WORK TO COMPLETE:
Using the records below, filter out every line that lacks "result" and copy the rest.

-------- PROVIDED RECORDS

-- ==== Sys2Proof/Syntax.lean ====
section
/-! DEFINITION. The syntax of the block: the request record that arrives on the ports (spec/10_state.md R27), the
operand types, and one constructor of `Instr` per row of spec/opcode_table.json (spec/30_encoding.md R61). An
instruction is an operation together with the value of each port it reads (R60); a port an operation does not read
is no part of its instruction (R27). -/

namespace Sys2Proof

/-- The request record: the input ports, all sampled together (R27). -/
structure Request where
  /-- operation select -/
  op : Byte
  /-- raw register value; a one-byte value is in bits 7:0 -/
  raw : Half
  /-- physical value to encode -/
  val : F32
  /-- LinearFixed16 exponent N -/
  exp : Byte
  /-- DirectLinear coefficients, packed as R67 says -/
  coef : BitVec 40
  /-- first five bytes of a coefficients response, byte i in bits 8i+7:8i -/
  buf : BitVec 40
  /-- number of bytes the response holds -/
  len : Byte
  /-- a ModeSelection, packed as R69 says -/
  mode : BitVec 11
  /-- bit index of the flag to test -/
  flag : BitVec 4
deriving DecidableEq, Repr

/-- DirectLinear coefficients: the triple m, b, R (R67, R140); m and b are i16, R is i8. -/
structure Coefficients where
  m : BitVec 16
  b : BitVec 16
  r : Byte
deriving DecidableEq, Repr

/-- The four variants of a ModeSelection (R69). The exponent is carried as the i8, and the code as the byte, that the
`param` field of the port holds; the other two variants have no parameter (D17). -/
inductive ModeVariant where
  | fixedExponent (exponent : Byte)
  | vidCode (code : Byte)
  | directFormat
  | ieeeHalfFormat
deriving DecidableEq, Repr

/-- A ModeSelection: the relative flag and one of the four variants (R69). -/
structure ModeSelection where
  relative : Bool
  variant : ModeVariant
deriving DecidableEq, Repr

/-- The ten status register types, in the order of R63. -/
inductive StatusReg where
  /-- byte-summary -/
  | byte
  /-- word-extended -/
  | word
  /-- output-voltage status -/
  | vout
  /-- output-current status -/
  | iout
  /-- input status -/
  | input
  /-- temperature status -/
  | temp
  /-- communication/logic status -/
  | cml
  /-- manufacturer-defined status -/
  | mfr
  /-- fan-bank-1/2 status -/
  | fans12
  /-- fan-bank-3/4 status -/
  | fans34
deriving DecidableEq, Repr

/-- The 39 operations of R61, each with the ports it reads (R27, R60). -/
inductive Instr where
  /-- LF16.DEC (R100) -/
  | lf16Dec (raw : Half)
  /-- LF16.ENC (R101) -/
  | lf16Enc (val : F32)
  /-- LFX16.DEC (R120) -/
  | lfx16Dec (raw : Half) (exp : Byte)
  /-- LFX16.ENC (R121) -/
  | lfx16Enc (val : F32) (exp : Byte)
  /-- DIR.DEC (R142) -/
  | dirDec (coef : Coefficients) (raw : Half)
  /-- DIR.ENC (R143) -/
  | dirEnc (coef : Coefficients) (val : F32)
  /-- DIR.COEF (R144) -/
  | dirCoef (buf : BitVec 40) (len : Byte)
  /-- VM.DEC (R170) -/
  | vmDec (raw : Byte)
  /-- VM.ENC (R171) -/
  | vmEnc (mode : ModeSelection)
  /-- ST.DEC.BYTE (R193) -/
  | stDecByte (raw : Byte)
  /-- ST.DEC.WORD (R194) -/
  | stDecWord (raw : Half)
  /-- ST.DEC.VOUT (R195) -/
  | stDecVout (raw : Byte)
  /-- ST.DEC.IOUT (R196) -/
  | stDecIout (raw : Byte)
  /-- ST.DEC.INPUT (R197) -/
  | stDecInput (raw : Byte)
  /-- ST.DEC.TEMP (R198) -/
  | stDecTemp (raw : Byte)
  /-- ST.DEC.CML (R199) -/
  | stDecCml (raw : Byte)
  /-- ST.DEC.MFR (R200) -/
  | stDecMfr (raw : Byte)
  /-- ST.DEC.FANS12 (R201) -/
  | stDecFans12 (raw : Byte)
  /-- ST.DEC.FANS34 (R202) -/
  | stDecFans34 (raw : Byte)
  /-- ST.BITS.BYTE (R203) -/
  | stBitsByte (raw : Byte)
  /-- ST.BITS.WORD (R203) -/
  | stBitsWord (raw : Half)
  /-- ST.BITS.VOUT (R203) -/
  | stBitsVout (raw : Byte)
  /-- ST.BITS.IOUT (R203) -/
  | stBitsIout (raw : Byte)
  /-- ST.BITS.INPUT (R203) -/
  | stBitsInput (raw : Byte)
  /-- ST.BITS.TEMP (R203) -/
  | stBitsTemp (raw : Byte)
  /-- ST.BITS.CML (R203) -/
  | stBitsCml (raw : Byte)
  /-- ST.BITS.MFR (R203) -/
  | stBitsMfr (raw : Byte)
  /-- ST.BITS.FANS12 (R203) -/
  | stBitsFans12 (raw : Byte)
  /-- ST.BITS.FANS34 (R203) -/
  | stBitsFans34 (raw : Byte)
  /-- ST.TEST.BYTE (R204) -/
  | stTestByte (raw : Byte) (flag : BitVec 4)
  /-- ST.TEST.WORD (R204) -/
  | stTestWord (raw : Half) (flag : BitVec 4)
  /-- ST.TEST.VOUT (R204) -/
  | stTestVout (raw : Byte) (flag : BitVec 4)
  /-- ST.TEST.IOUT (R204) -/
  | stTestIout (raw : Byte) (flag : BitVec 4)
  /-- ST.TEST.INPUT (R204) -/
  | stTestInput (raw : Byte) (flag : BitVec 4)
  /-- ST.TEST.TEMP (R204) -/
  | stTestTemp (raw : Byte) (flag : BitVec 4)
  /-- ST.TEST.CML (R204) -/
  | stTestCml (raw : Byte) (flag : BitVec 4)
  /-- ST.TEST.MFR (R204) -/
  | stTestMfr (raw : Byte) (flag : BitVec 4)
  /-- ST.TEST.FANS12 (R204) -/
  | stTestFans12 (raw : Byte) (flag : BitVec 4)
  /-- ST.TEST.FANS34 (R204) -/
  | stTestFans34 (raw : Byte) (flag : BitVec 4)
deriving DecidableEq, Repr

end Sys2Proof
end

----------------
-------- PROVIDED RECORDS

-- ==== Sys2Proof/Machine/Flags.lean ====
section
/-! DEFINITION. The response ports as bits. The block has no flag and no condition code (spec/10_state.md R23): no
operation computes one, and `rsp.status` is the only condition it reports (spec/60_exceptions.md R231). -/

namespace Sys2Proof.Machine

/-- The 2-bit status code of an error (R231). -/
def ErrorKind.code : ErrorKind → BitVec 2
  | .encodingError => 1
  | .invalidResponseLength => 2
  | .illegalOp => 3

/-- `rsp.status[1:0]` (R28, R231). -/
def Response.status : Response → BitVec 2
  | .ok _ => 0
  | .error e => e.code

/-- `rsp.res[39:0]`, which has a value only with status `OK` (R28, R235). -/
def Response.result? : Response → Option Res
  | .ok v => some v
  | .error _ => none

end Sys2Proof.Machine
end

----------------
-------- PROVIDED RECORDS

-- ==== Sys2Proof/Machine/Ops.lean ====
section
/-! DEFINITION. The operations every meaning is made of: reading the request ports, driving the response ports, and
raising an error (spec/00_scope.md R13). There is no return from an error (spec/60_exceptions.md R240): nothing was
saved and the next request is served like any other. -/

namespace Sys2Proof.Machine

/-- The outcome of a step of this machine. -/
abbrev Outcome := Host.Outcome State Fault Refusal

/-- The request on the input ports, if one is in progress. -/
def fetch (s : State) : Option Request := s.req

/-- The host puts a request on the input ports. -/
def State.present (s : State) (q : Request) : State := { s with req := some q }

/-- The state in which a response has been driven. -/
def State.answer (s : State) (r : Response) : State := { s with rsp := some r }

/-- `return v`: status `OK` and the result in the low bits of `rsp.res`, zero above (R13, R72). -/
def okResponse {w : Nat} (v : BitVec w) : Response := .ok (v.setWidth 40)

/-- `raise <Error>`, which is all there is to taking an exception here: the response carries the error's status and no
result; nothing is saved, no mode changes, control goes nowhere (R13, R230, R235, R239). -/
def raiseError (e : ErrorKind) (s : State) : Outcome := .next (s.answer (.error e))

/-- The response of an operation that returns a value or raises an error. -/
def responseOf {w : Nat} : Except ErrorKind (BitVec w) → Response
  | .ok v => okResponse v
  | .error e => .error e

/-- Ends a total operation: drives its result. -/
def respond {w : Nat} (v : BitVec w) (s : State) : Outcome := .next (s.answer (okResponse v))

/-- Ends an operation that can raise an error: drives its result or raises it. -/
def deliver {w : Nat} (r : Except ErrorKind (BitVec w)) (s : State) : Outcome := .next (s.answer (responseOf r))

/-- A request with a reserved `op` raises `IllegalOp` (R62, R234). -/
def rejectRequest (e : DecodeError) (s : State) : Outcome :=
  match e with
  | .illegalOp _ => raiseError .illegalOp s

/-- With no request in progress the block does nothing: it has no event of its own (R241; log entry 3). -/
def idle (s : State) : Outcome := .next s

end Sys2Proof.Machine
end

----------------

SOLUTION FOR THIS EXERCISE:
def Response.result? : Response → Option Res
/-- `return v`: status `OK` and the result in the low bits of `rsp.res`, zero above (R13, R72). -/
result; nothing is saved, no mode changes, control goes nowhere (R13, R230, R235, R239). -/
/-- Ends a total operation: drives its result. -/
/-- Ends an operation that can raise an error: drives its result or raises it. -/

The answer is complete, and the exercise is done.